WHAT IS BEING ASKED
From the entries below, return only the lines starting at the one that contains "def vGroupStatus : Verb" and ending at the one that contains "check := fun _ x => x.f", exactly as they stand.

◆ ◆ ◆ ◆

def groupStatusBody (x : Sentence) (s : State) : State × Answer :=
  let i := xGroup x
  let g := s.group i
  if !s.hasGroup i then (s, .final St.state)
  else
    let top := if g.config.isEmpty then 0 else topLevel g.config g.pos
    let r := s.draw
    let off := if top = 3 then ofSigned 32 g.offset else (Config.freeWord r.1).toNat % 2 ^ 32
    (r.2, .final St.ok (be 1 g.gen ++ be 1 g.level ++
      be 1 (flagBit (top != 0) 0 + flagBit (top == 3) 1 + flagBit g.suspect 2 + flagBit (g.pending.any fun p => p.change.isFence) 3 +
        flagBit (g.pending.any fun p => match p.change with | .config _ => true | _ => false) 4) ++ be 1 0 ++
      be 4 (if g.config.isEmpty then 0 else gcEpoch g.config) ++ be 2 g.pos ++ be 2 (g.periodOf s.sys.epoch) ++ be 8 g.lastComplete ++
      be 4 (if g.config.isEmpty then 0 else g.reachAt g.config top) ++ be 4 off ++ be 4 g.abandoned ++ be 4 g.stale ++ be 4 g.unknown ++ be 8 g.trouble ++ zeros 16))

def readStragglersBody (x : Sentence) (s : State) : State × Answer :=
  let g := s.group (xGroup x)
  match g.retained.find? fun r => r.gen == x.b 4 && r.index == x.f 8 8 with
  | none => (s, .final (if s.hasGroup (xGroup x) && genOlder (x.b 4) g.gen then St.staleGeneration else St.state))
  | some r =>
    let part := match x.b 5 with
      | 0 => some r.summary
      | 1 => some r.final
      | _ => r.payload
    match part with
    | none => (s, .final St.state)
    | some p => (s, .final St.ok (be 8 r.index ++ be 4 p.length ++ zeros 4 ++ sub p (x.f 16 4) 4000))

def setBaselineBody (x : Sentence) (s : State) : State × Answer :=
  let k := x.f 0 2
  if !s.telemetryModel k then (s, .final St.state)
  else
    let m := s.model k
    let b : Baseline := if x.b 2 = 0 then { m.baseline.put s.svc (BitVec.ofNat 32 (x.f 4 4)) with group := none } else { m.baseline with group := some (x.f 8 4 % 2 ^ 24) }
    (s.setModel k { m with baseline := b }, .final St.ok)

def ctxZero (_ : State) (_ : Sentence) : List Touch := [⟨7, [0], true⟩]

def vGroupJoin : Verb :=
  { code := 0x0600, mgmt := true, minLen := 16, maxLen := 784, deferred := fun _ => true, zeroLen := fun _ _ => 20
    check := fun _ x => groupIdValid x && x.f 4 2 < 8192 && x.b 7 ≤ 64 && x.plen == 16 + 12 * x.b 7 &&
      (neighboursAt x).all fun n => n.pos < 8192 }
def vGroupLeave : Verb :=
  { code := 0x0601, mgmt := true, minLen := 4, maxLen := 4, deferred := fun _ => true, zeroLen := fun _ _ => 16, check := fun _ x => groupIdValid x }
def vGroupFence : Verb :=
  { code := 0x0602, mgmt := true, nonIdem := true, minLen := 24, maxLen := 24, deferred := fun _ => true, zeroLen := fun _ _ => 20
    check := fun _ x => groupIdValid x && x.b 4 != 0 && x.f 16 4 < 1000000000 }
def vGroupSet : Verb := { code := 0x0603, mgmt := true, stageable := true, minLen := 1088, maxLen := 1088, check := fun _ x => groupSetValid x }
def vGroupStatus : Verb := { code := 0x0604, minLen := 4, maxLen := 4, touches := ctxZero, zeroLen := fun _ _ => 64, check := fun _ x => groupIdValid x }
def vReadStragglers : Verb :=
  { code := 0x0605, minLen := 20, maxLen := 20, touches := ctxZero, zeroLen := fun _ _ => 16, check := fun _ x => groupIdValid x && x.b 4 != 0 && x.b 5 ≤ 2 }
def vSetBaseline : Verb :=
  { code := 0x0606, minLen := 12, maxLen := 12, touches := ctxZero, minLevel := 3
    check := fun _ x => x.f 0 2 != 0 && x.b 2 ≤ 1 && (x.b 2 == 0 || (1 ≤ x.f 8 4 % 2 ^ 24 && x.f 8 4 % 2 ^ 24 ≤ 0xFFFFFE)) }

◆ ◆ ◆ ◆

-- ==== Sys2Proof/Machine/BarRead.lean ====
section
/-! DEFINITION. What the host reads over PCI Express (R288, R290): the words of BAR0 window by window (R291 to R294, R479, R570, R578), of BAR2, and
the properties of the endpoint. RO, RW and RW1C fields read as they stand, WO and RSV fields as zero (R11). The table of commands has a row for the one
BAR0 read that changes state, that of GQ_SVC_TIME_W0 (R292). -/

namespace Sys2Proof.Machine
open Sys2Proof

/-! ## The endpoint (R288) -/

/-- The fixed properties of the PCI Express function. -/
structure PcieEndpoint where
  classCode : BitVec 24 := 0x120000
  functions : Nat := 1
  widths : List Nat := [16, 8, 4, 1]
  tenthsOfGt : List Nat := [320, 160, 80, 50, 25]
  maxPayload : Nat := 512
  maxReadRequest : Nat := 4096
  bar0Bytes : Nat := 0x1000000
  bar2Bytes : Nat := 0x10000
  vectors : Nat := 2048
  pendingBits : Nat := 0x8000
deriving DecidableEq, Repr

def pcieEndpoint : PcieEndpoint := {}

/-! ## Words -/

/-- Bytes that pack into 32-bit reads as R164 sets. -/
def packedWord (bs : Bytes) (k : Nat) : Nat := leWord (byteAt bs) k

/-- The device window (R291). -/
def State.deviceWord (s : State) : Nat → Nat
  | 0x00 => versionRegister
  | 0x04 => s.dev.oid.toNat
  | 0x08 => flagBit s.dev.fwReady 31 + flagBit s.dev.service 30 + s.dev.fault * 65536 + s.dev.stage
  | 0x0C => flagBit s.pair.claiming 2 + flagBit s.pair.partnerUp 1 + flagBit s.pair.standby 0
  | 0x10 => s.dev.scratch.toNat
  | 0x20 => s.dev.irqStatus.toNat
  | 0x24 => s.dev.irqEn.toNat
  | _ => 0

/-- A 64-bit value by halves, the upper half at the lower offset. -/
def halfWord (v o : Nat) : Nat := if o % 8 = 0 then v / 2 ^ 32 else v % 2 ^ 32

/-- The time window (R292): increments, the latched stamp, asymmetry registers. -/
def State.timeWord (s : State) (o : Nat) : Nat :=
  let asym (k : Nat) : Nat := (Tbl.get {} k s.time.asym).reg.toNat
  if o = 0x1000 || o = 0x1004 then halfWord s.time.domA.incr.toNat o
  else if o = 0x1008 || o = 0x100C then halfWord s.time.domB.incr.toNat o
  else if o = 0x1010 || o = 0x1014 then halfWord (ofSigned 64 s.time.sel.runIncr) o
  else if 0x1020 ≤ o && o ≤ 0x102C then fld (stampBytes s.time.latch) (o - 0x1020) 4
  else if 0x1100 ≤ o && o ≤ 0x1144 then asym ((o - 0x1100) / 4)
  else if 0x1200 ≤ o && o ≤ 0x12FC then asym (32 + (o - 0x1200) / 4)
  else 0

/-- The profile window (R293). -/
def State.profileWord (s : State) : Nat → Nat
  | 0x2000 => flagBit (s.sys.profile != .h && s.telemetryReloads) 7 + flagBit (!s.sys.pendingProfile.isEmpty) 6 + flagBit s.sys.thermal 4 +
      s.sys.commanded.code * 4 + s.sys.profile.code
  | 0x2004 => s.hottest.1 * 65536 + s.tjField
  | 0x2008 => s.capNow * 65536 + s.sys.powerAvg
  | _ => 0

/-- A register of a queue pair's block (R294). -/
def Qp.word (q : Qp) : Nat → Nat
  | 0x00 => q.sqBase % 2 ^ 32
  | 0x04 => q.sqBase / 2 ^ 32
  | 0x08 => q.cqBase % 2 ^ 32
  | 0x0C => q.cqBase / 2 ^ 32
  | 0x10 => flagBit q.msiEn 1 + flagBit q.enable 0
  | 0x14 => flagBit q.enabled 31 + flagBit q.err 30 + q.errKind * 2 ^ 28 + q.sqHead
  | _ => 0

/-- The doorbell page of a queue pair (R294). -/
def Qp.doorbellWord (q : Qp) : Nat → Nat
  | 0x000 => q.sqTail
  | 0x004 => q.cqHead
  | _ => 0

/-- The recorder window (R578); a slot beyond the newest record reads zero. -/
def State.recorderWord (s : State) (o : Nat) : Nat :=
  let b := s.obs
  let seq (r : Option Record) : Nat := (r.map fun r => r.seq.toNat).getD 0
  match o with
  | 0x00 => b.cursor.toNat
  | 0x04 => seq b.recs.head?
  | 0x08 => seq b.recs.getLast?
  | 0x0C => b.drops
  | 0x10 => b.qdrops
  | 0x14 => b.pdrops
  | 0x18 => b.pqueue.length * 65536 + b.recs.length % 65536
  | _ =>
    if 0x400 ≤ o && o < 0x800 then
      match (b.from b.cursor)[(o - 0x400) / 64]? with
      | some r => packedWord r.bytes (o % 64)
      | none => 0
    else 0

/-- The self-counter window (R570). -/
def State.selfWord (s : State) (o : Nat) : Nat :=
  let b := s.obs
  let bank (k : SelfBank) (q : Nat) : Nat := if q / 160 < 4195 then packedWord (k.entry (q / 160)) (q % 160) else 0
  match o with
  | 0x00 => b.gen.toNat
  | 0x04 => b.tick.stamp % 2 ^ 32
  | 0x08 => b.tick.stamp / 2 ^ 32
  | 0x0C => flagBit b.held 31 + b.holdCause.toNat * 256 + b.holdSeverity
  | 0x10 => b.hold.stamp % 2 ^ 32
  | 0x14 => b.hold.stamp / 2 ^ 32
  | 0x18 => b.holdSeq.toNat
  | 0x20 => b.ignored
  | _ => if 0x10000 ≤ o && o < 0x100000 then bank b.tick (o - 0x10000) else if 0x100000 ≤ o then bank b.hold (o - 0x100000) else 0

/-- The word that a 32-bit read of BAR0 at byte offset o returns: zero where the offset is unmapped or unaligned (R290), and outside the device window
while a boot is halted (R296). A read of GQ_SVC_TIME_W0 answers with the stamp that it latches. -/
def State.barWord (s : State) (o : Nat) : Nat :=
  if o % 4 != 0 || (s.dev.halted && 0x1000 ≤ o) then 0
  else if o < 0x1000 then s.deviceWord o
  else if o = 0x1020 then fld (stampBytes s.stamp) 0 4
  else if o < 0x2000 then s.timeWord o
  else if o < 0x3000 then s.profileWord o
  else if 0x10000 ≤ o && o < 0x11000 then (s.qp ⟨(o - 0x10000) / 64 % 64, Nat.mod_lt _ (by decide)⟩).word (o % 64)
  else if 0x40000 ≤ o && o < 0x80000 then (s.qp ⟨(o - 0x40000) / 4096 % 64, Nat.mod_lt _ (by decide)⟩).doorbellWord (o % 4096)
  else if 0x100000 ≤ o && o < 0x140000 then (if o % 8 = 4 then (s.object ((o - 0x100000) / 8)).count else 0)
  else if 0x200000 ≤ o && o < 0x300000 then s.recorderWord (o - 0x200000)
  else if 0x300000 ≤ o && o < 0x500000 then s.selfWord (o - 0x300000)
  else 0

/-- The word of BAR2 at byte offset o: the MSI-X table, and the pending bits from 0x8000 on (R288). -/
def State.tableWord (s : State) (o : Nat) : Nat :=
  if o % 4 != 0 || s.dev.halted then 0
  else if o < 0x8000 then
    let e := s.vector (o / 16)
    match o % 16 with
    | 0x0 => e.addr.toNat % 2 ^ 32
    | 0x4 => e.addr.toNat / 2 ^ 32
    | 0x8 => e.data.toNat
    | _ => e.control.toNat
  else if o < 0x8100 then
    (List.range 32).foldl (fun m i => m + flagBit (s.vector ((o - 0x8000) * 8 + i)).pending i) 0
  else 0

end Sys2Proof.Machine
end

◆ ◆ ◆ ◆

RESPONSE TO THIS EXERCISE
def vGroupStatus : Verb := { code := 0x0604, minLen := 4, maxLen := 4, touches := ctxZero, zeroLen := fun _ _ => 64, check := fun _ x => groupIdValid x }
def vReadStragglers : Verb :=
  { code := 0x0605, minLen := 20, maxLen := 20, touches := ctxZero, zeroLen := fun _ _ => 16, check := fun _ x => groupIdValid x && x.b 4 != 0 && x.b 5 ≤ 2 }
def vSetBaseline : Verb :=
  { code := 0x0606, minLen := 12, maxLen := 12, touches := ctxZero, minLevel := 3
    check := fun _ x => x.f 0 2 != 0 && x.b 2 ≤ 1 && (x.b 2 == 0 || (1 ≤ x.f 8 4 % 2 ^ 24 && x.f 8 4 % 2 ^ 24 ≤ 0xFFFFFE)) }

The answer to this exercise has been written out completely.